How the EEO-1 Report Works
The EEO-1 report collects workforce data by job category, race and ethnicity, and sex. Component 1 covers these workforce headcounts and has been required annually for decades. Component 2, which collected pay data grouped by EEO-1 job category and pay band, was mandated for 2017 and 2018 data and collected in 2019, but the EEOC suspended it thereafter pending further review. As of the most recent guidance, only Component 1 is currently required.
Employers report data based on a workforce snapshot taken during a designated "workforce snapshot period," typically any single pay period between October 1 and December 31. The data is reported across ten job categories, from Executive/Senior Level Officials and Managers down to Service Workers, and across seven race and ethnicity categories.
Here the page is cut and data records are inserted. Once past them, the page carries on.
/-! ## setStack -/

@[simp] theorem State.setStack_fab (s : State) (k : Nat) (x : Stack) : (s.setStack k x).fab = s.fab := rfl
@[simp] theorem State.setStack_clk (s : State) (k : Nat) (x : Stack) : (s.setStack k x).clk = s.clk := rfl
@[simp] theorem State.setStack_house (s : State) (k : Nat) (x : Stack) : (s.setStack k x).house = s.house := rfl
@[simp] theorem State.setStack_stew (s : State) (k : Nat) (x : Stack) : (s.setStack k x).stew = s.stew := rfl
@[simp] theorem State.setStack_vault (s : State) (k : Nat) (x : Stack) : (s.setStack k x).vault = s.vault := rfl
@[simp] theorem State.setStack_surv (s : State) (k : Nat) (x : Stack) : (s.setStack k x).surv = s.surv := rfl
@[simp] theorem State.setStack_power (s : State) (k : Nat) (x : Stack) : (s.setStack k x).power = s.power := rfl
@[simp] theorem State.setStack_mem (s : State) (k : Nat) (x : Stack) : (s.setStack k x).mem = s.mem := rfl
@[simp] theorem State.setStack_ecc (s : State) (k : Nat) (x : Stack) : (s.setStack k x).ecc = s.ecc := rfl
@[simp] theorem State.setStack_egress (s : State) (k : Nat) (x : Stack) : (s.setStack k x).egress = s.egress := rfl
@[simp] theorem State.setStack_fresh (s : State) (k : Nat) (x : Stack) : (s.setStack k x).fresh = s.fresh := rfl
@[simp] theorem State.setStack_pending (s : State) (k : Nat) (x : Stack) : (s.setStack k x).pending = s.pending := rfl
@[simp] theorem State.setStack_heath_id (s : State) (k : Nat) (x : Stack) :
    (s.setStack k x).heath.id = s.heath.id := rfl
@[simp] theorem State.setStack_heath_links (s : State) (k : Nat) (x : Stack) :
    (s.setStack k x).heath.links = s.heath.links := rfl
@[simp] theorem State.setStack_heath_outq (s : State) (k : Nat) (x : Stack) :
    (s.setStack k x).heath.outq = s.heath.outq := rfl
@[simp] theorem State.setStack_heath_stranded (s : State) (k : Nat) (x : Stack) :
    (s.setStack k x).heath.stranded = s.heath.stranded := rfl
@[simp] theorem State.setStack_heath_loopq (s : State) (k : Nat) (x : Stack) :
    (s.setStack k x).heath.loopq = s.heath.loopq := rfl
@[simp] theorem State.setStack_heath_route (s : State) (k : Nat) (x : Stack) :
    (s.setStack k x).heath.route = s.heath.route := rfl
@[simp] theorem State.setStack_heath_rot (s : State) (k : Nat) (x : Stack) :
    (s.setStack k x).heath.rot = s.heath.rot := rfl
@[simp] theorem State.setStack_heath_devmapA (s : State) (k : Nat) (x : Stack) :
    (s.setStack k x).heath.devmapA = s.heath.devmapA := rfl
@[simp] theorem State.setStack_heath_devmapB (s : State) (k : Nat) (x : Stack) :
    (s.setStack k x).heath.devmapB = s.heath.devmapB := rfl
@[simp] theorem State.setStack_heath_devSel (s : State) (k : Nat) (x : Stack) :
    (s.setStack k x).heath.devSel = s.heath.devSel := rfl
@[simp] theorem State.setStack_heath_tree (s : State) (k : Nat) (x : Stack) :
    (s.setStack k x).heath.tree = s.heath.tree := rfl
@[simp] theorem State.setStack_heath_channels (s : State) (k : Nat) (x : Stack) :
    (s.setStack k x).heath.channels = s.heath.channels := rfl
@[simp] theorem State.setStack_heath_mlist (s : State) (k : Nat) (x : Stack) :
    (s.setStack k x).heath.mlist = s.heath.mlist := rfl
@[simp] theorem State.setStack_heath_receivers (s : State) (k : Nat) (x : Stack) :
    (s.setStack k x).heath.receivers = s.heath.receivers := rfl
@[simp] theorem State.setStack_heath_controlTid (s : State) (k : Nat) (x : Stack) :
    (s.setStack k x).heath.controlTid = s.heath.controlTid := rfl
@[simp] theorem State.setStack_heath_routeFault (s : State) (k : Nat) (x : Stack) :
    (s.setStack k x).heath.routeFault = s.heath.routeFault := rfl
@[simp] theorem State.setStack_heath_joining (s : State) (k : Nat) (x : Stack) :
    (s.setStack k x).heath.joining = s.heath.joining := rfl
@[simp] theorem State.setStack_heath_inbox (s : State) (k : Nat) (x : Stack) :
    (s.setStack k x).heath.inbox = s.heath.inbox := rfl
@[simp] theorem State.setStack_heath_refusals (s : State) (k : Nat) (x : Stack) :
    (s.setStack k x).heath.refusals = s.heath.refusals := rfl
The report is filed through the EEOC's online portal, with filing periods typically opening in the spring of the following calendar year.
For staffing agencies with large temporary workforces, the reporting obligation depends on the employment relationship. If the agency is the employer of record for the workers, those workers count toward the agency's EEO-1 headcount. If the client company is the employer of record, the workers count toward the client's obligation. This distinction is increasingly important for agencies operating under a PEO or co-employment model, where contractual language must be precise about which entity bears the compliance burden.
Consider a commercial staffing agency that employs 600 temporary administrative workers at any given time. All 600 are on the agency's payroll. The agency must include all workers present during the snapshot pay period in its EEO-1 filing, categorized by the ten job categories, even though these workers are physically deployed at dozens of client sites.
EEO-1 Report vs OFCCP Affirmative Action Plan
The EEO-1 report is a data collection exercise: it records who your workforce is. An affirmative action plan (AAP) required by OFCCP for federal contractors is a forward-looking document that sets goals and outlines steps to address underrepresentation. They use overlapping demographic categories, but the EEO-1 does not require action plans, and an AAP does not satisfy the EEO-1 filing requirement. Federal contractors typically must maintain both.
EEO-1 Report in Practice
A national engineering staffing firm with 1,200 employees on payroll files its annual EEO-1 in April for the prior year's snapshot. The HR compliance lead pulls headcount from the payroll system for a pay period in November, maps each worker to the correct EEO-1 job category, and verifies race and ethnicity data collected during onboarding. The filing is submitted before the deadline. When a Fortune 500 client requests the agency's diversity data as part of an annual vendor review, the EEO-1 filing serves as the primary source document, saving the HR team several hours of manual data compilation.